The Mothman Prophecies
John Klein (Richard Gere) is a reporter whose wife dies after a sinister, bat-like creature steps in front of her car. Confused and despairing, John throws himself into his work until it throws him into the backwoodsy town of Point Pleasant, where numerous residents have received similar visitations. Meridian 16

Queen of the Damned
Judging by the wardrobe provided for its late co-star Aaliyah, this turgid sequel to the turgid Interview With the Vampire, also starring Stuart Townsend as a vampiric rock star, should've been called Queen of the DAMN!. (SEAN NELSON) Factoria, Grand Alderwood, Lewis & Clark, Metro, Oak Tree, Pacific Place 11, Woodinville 12

* Scotland, PA
This movie is going to sound really stupid: Scotland, PA sets Shakespeare's MacBeth in 1975. When Joe "Mac" McBeth (James LeGros) gets passed over as manager of Duncan's Diner, his wife Pat (Maura Tierney) convinces him to kill Duncan and put in a drive-through window.
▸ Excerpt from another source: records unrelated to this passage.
-- ==== Sys2Proof/Machine/Capture.lean ====
section
/-! DEFINITION. Machine/Capture.lean: the capture window's writes: header-line bytes, image bursts, landing, and the work
on the request in hand (R8 to R22, R35 to R38, R50, R51, R73, R74). -/

namespace Sys2Proof.Machine

/-! ## Header page (R8, R20 to R22, R35) -/

/-- The subframe that closes starts an automatic checkpoint (R35). -/
def State.checkpointDue (s : State) (sub : Subframe) : Bool :=
  decide (s.cmd.snap.span ≠ 0 ∧ sub.index.toNat % s.cmd.snap.span.toNat = 0)

/-- A header has completed, its marks cleared: dropped unless the run is RUNNING, else the three steps of R22. -/
def completeHeader (s : State) : State :=
  if s.cmd.run ≠ .running then answer .ok [] s
  else
    match s.hdr.opened with
    | none => answer .ok [] (evaluateHeader s)
    | some sub =>
      if s.checkpointDue sub then beginSave .automatic ((closeCounted s).setInHand (some .header))
      else answer .ok [] (evaluateHeader (closeCounted s))

/-- A write burst to the header page, as the strobed bytes with their offsets (R8, R20). -/
def takeHeaderBytes (bytes : List (Nat × Byte)) (s : State) : State :=
  let h := s.hdr.placeBytes bytes
  if h.complete then completeHeader (s.setHdr { h with received := 0 }) else answer .ok [] (s.setHdr h)

/-! ## Image rows (R9 to R13, R37, R38) -/

/-- A well-formed image burst: 8 or 16 beats, a start at a multiple of 64, every strobe set (R10). -/
def wellFormedBurst (addr : Nat) (beats : List Beat) : Bool :=
  (decide (beats.length = 8) || decide (beats.length = 16)) && decide (addr % 64 = 0)
    && (beats.all fun b => decide (b.strobes = 0xFF))

/-- The lane that carries a pixel offset under a lane code (R13). -/
def laneOf (code : BitVec 8) (o : Nat) : Nat :=
  match (List.range 4).find? fun l => decide (laneOffset code l = o) with
  | some l => l
  | none => 0

/-- The place of a beat group in block `j` (R12). -/
def placeOf (f : Frozen) (j group : Nat) : Nat := if j % 2 = 1 ∧ f.oddReverse = true then 7 - group else group

/-- The lane code block `j` is decoded under (R13). -/
def blockCode (f : Frozen) (j : Nat) : BitVec 8 := if j % 2 = 1 then f.oddCode else f.evenCode

/-- The 32 values of a block in column order (R12, R13). -/
def decodeBlock (f : Frozen) (j : Nat) (beats : List Beat) : List (BitVec 16) :=
  (List.range 32).map fun col =>
    (beats.getD (placeOf f j (col / 4)) ⟨0, 0⟩).data.extractLsb' (16 * laneOf (blockCode f j) (col % 4)) 16

/-- A block lands in the open subframe: marked, counted, and on its way (R37). -/
def landBlock (sub : Subframe) (y j : Nat) (beats : List Beat) (s : State) : State × Option Block :=
  let f := s.cmd.snap
  let hdr := { s.hdr with
    landing := Table.set false s.hdr.landing (y * f.tw + j) true
    opened := some { sub with landed := sub.landed + 1 } }
  (count .blocksLanded 1 (s.setHdr hdr), some (newBlock f s.dark sub.choice y j (decodeBlock f j beats)))

/-- One 64-byte unit of an image burst at offset `off` of the image rows: padding, an idle block, a repeat, or a block
that lands (R11, R37, R38). -/
def takeUnit (off : Nat) (beats : List Beat) (s : State) : State × Option Block :=
  let f := s.active
  let y := off / f.pitch.toNat
  let c := off % f.pitch.toNat
  if 2 * f.width.toNat ≤ c then (s, none)
  else
    match s.hdr.opened with
    | none => (count .idleCaptureBeats 8 s, none)
    | some sub =>
      if Table.get false s.hdr.landing (y * f.tw + c / 64) then (count .repeatBlocks 1 s, none)
      else landBlock sub y (c / 64) beats s

/-- The units of a well-formed burst in address order (R11). -/
def takeUnits (off : Nat) (beats : List Beat) (s : State) : State × List Block :=
  let p := takeUnit off (beats.take 8) s
  if beats.length = 8 then (p.1, p.2.toList)
  else
    let q := takeUnit (off + 64) (beats.drop 8) p.1
    (q.1, p.2.toList ++ q.2.toList)

/-! ## The capture burst in hand (R50, R51, R73, R74) -/

/-- A block whose fetches have all ended, some in error. -/
def Block.isLost (b : Block) : Bool := b.fetchesOver && b.fetchFailed

/-- The blocks of a burst that have lost a fetch are discarded: one count each, and MEMORY_FAULT (R51, log 11). -/
def discardLost (blocks : List Block) (s : State) : State :=
  let n := (blocks.filter Block.isLost).length
  if n = 0 then s else raise .memoryFault (count .darkReadErrors n s)

/-- A block as the Fold Engine takes it (R73). -/
def Block.toFold (b : Block) (sub : Option Subframe) : Fold where
  row := b.row
  block := b.block
  values := b.values
  darks := b.darks
  index := sub.elim 0 (·.index)
  c := sub.elim 0 (·.c)
  s := sub.elim 0 (·.s)
  column := 0

/-- The blocks of a burst are folded in order, each once its fetches have ended; the burst is answered OK after the last
and its sectors are released (R11, R50, R73, R110). -/
def foldBlocks : List Block → State → State
  | [], s => answer .ok [] (s.setCache s.cache.releaseAll)
  | b :: rest, s =>
    if b.fetchesOver then
      match runFold (b.toFold s.hdr.opened) s with
      | (t, none) => foldBlocks rest t
      | (t, some f) => t.setInHand (some (.capture ⟨some f, rest⟩))
    else s.setInHand (some (.capture ⟨none, b :: rest⟩))

/-- A capture burst goes on from where it stands (R50, R51, R74). -/
def runCapture (cap : Capture) (s : State) : State :=
  let s := discardLost cap.blocks s
  let blocks := cap.blocks.filter fun b => !b.isLost
  match cap.fold with
  | none => foldBlocks blocks s
  | some f =>
    match runFold f s with
    | (t, none) => foldBlocks blocks t
    | (t, some g) => t.setInHand (some (.capture ⟨some g, blocks⟩))

/-- A write burst to the image rows, `off` bytes into them (R10, R11). -/
def takeImageBurst (addr off : Nat) (beats : List Beat) (s : State) : State :=
  if wellFormedBurst addr beats then
    let p := takeUnits off beats s
    runCapture ⟨none, p.2⟩ p.1
  else answer .ok [] (count .malformedBursts 1 s)

/-- A capture window write (R8 to R11). -/
def takeCaptureWrite (addr : BitVec 32) (beats : List Beat) (s : State) : State :=
  let off := addr.toNat - s.active.captureBase.toNat
  if off < 4096 then takeHeaderBytes (strobedBytes off beats) s else takeImageBurst addr.toNat (off - 4096) beats s

/-! ## A waiting request goes on -/

/-- A fill or an eviction writeback is in progress (R118, R120). -/
def TileCache.isBusy (c : TileCache) : Bool :=
  c.fill.isSome || (c.writeback.any fun w => !w.forFlush)

/-- The request in hand while a fill or an eviction serves its access: a block whose fetches have meanwhile all ended, some
in error, is discarded now (R51, log 11). -/
def busyHand (s : State) : State :=
  match s.inHand with
  | some (.capture cap) =>
    (discardLost cap.blocks s).setInHand (some (.capture { cap with blocks := cap.blocks.filter fun b => !b.isLost }))
  | some (.result _) => s
  | some (.through _ _) => s
  | some .header => s
  | none => s

/-- The request in hand makes the access it waits with again, unless a fill or an eviction serves it now (R116, R117,
log 17). -/
def resumeHand (s : State) : State :=
  if s.cache.isBusy then busyHand s
  else
    match s.inHand with
    | some (.capture cap) => runCapture cap s
    | some (.result rd) => runRead rd s
    | some (.through _ _) => s
    | some .header => s
    | none => s

end Sys2Proof.Machine
end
A trio of hippies give Mac advice with a Magic 8-Ball. The investigating officer is Ernie McDuff (Christopher Walken), a vegetarian who dreams of opening a restaurant of his own. Despite all this, I really enjoyed Scotland, PA. My only quibble is: Why, when doing this kind of adaptation, do filmmakers make obvious and distracting references to source material? Why don't they learn from the smartest literary adaptation of our time, Clueless? (BRET FETZER) Metro

Storytelling
So, let's sum up what we've learned about human nature from the films of Todd Solondz: (1) All people are either guileless turds, ruthless hypocrites, or hapless fools. (2) There is humor in the weakness and misery of others. (3) All humor comes at someone's expense. (4) Nothing about you is remotely attractive or redeeming. (5) Even your dreams are pathetic. Here endeth the lesson, and yes, there will be a test. The test is called Storytelling, an 83-minute "fuck you" of a film that represents Solondz's first major disappointment. (SEAN NELSON)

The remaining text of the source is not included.